» **Instructions to follow**:
Reproduce the data below line by line, from its first line to the line with "s.smbPath := rfl", both included, and nothing past that point.
----- Input material -----
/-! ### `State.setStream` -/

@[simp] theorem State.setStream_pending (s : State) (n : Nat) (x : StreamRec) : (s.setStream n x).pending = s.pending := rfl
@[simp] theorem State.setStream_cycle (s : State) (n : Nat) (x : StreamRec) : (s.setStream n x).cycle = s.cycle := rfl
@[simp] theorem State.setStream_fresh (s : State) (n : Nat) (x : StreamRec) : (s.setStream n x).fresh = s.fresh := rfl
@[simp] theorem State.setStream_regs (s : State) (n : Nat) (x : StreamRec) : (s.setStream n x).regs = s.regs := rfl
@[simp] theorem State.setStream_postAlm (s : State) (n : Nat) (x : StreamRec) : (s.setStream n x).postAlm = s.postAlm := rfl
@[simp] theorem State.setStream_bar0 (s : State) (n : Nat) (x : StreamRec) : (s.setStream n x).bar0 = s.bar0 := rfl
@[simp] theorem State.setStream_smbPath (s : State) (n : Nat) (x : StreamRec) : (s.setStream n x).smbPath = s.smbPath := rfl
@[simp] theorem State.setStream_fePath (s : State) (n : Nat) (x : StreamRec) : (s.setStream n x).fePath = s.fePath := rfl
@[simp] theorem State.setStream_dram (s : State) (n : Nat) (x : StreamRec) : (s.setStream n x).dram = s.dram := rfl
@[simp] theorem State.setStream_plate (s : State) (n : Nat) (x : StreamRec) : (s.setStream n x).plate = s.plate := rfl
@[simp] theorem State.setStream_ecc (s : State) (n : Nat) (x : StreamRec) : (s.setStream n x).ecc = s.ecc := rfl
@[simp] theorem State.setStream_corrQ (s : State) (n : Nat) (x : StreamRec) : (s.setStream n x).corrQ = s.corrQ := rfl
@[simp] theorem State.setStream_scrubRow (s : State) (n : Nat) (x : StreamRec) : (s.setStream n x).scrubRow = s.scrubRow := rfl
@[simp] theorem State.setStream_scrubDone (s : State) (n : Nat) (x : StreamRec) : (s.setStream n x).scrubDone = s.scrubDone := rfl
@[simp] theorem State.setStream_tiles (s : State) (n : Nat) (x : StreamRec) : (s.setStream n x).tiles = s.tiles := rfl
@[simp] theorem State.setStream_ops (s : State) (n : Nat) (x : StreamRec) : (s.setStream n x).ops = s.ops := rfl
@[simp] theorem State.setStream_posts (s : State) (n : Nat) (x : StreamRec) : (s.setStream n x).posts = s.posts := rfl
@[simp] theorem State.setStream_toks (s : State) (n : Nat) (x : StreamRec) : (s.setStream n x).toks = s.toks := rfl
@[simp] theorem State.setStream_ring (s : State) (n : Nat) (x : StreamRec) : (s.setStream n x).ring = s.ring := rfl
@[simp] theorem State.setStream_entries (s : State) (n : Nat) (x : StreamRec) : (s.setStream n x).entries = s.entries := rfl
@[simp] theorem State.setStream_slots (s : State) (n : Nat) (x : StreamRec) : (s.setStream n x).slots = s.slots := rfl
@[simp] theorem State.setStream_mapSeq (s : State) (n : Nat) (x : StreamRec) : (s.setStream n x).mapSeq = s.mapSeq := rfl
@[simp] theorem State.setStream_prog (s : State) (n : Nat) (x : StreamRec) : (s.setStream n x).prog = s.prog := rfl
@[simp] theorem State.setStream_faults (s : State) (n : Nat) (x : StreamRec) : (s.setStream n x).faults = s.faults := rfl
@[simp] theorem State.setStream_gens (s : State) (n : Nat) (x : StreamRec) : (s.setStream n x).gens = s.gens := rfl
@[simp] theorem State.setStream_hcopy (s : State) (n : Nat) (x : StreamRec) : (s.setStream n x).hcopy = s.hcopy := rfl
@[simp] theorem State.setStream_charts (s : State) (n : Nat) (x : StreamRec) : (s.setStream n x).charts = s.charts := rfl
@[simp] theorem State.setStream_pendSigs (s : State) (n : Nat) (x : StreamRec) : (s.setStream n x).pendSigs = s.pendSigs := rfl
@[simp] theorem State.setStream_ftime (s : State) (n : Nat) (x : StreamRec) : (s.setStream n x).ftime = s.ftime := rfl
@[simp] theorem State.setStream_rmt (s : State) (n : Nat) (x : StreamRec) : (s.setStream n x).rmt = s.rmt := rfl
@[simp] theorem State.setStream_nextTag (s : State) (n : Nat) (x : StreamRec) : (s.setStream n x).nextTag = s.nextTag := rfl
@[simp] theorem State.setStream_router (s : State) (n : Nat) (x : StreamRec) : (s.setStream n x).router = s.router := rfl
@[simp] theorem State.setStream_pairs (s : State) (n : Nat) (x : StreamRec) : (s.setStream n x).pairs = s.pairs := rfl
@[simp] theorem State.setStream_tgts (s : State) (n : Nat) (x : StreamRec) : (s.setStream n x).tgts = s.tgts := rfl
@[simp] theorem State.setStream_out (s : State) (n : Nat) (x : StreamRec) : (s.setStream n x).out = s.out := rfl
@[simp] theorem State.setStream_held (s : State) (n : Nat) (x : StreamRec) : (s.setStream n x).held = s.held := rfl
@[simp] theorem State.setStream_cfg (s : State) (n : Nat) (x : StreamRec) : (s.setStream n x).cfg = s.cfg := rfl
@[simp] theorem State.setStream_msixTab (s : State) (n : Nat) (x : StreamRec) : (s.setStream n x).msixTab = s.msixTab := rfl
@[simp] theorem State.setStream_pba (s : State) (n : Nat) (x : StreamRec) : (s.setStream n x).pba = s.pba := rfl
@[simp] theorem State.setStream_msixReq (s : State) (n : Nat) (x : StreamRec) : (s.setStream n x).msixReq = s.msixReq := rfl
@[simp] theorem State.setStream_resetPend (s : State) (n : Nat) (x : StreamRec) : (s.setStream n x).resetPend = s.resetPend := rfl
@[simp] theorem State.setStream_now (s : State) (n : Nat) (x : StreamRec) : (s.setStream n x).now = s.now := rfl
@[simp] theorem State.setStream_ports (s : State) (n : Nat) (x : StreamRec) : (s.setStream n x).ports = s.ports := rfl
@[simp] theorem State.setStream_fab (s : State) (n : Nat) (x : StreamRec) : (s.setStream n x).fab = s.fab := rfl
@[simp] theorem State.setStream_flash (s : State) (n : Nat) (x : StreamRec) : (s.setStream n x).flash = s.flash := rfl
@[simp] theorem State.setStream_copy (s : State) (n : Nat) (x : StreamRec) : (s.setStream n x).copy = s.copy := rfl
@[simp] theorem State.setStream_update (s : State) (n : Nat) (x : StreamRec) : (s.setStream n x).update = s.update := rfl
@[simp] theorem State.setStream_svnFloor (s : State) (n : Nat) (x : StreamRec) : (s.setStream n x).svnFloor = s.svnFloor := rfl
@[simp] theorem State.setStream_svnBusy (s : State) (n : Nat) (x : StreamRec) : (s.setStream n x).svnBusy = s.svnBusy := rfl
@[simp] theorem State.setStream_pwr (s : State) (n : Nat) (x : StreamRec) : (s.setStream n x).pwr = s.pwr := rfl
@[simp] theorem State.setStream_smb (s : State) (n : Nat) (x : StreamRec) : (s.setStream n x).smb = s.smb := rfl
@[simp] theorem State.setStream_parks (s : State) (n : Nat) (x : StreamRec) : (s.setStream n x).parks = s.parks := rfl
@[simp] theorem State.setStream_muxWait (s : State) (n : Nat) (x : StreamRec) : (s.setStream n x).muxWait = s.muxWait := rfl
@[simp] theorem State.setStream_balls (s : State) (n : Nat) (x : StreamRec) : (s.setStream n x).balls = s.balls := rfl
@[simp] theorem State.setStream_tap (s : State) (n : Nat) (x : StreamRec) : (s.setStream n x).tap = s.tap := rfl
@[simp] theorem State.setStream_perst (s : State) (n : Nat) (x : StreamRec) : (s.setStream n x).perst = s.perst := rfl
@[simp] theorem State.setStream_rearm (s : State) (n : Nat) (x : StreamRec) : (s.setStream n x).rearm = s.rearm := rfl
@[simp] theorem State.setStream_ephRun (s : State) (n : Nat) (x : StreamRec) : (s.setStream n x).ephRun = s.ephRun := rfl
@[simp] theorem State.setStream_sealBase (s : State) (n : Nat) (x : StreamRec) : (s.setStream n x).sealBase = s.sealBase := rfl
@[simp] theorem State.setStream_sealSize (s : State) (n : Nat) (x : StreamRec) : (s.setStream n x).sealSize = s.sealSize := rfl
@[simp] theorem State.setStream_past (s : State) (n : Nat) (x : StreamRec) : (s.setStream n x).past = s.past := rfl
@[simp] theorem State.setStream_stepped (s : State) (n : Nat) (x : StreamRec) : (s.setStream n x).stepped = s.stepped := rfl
-----
» **Output for this task**:
/-! ### `State.setStream` -/

@[simp] theorem State.setStream_pending (s : State) (n : Nat) (x : StreamRec) : (s.setStream n x).pending = s.pending := rfl
@[simp] theorem State.setStream_cycle (s : State) (n : Nat) (x : StreamRec) : (s.setStream n x).cycle = s.cycle := rfl
@[simp] theorem State.setStream_fresh (s : State) (n : Nat) (x : StreamRec) : (s.setStream n x).fresh = s.fresh := rfl
@[simp] theorem State.setStream_regs (s : State) (n : Nat) (x : StreamRec) : (s.setStream n x).regs = s.regs := rfl
@[simp] theorem State.setStream_postAlm (s : State) (n : Nat) (x : StreamRec) : (s.setStream n x).postAlm = s.postAlm := rfl
@[simp] theorem State.setStream_bar0 (s : State) (n : Nat) (x : StreamRec) : (s.setStream n x).bar0 = s.bar0 := rfl
@[simp] theorem State.setStream_smbPath (s : State) (n : Nat) (x : StreamRec) : (s.setStream n x).smbPath = s.smbPath := rfl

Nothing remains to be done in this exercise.